→ **Prompt**: Restate the full set of records exactly, word for word.

Stored items:
--*--
-- ==== Sys2Proof/Machine/TimerInput.lean ====
section
/-! DEFINITION. Timer and input instructions: spec/45_timers_input.md. -/

namespace Sys2Proof.Machine

/-- SKP Vx (45 R200). -/
def execSkipIfPressed (x : Reg) (s : State) : Answer :=
  .next (s.skipIf (s.getKey (keyIndex (s.getV x))))

/-- SKNP Vx (45 R201). -/
def execSkipIfNotPressed (x : Reg) (s : State) : Answer :=
  .next (s.skipIf (!s.getKey (keyIndex (s.getV x))))

/-- LD Vx, DT (45 R202). -/
def execLdVxDt (x : Reg) (s : State) : Answer := .next (s.setV x s.dt).advance

/-- LD Vx, K (45 R203): the executor parks; PC and V stay until the key press of R210. -/
def execWaitKey (x : Reg) (s : State) : Answer := .next { s with status := .waitingKey x }

/-- LD DT, Vx (45 R204). -/
def execLdDtVx (x : Reg) (s : State) : Answer := .next { s with dt := s.getV x }.advance

/-- LD ST, Vx (45 R205). -/
def execLdStVx (x : Reg) (s : State) : Answer := .next { s with st := s.getV x }.advance

end Sys2Proof.Machine
end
--*--
→ **Task solution**:
-- ==== Sys2Proof/Machine/TimerInput.lean ====
section
/-! DEFINITION. Timer and input instructions: spec/45_timers_input.md. -/

namespace Sys2Proof.Machine

/-- SKP Vx (45 R200). -/
def execSkipIfPressed (x : Reg) (s : State) : Answer :=
  .next (s.skipIf (s.getKey (keyIndex (s.getV x))))

/-- SKNP Vx (45 R201). -/
def execSkipIfNotPressed (x : Reg) (s : State) : Answer :=
  .next (s.skipIf (!s.getKey (keyIndex (s.getV x))))

/-- LD Vx, DT (45 R202). -/
def execLdVxDt (x : Reg) (s : State) : Answer := .next (s.setV x s.dt).advance

/-- LD Vx, K (45 R203): the executor parks; PC and V stay until the key press of R210. -/
def execWaitKey (x : Reg) (s : State) : Answer := .next { s with status := .waitingKey x }

/-- LD DT, Vx (45 R204). -/
def execLdDtVx (x : Reg) (s : State) : Answer := .next { s with dt := s.getV x }.advance

/-- LD ST, Vx (45 R205). -/
def execLdStVx (x : Reg) (s : State) : Answer := .next { s with st := s.getV x }.advance

end Sys2Proof.Machine
end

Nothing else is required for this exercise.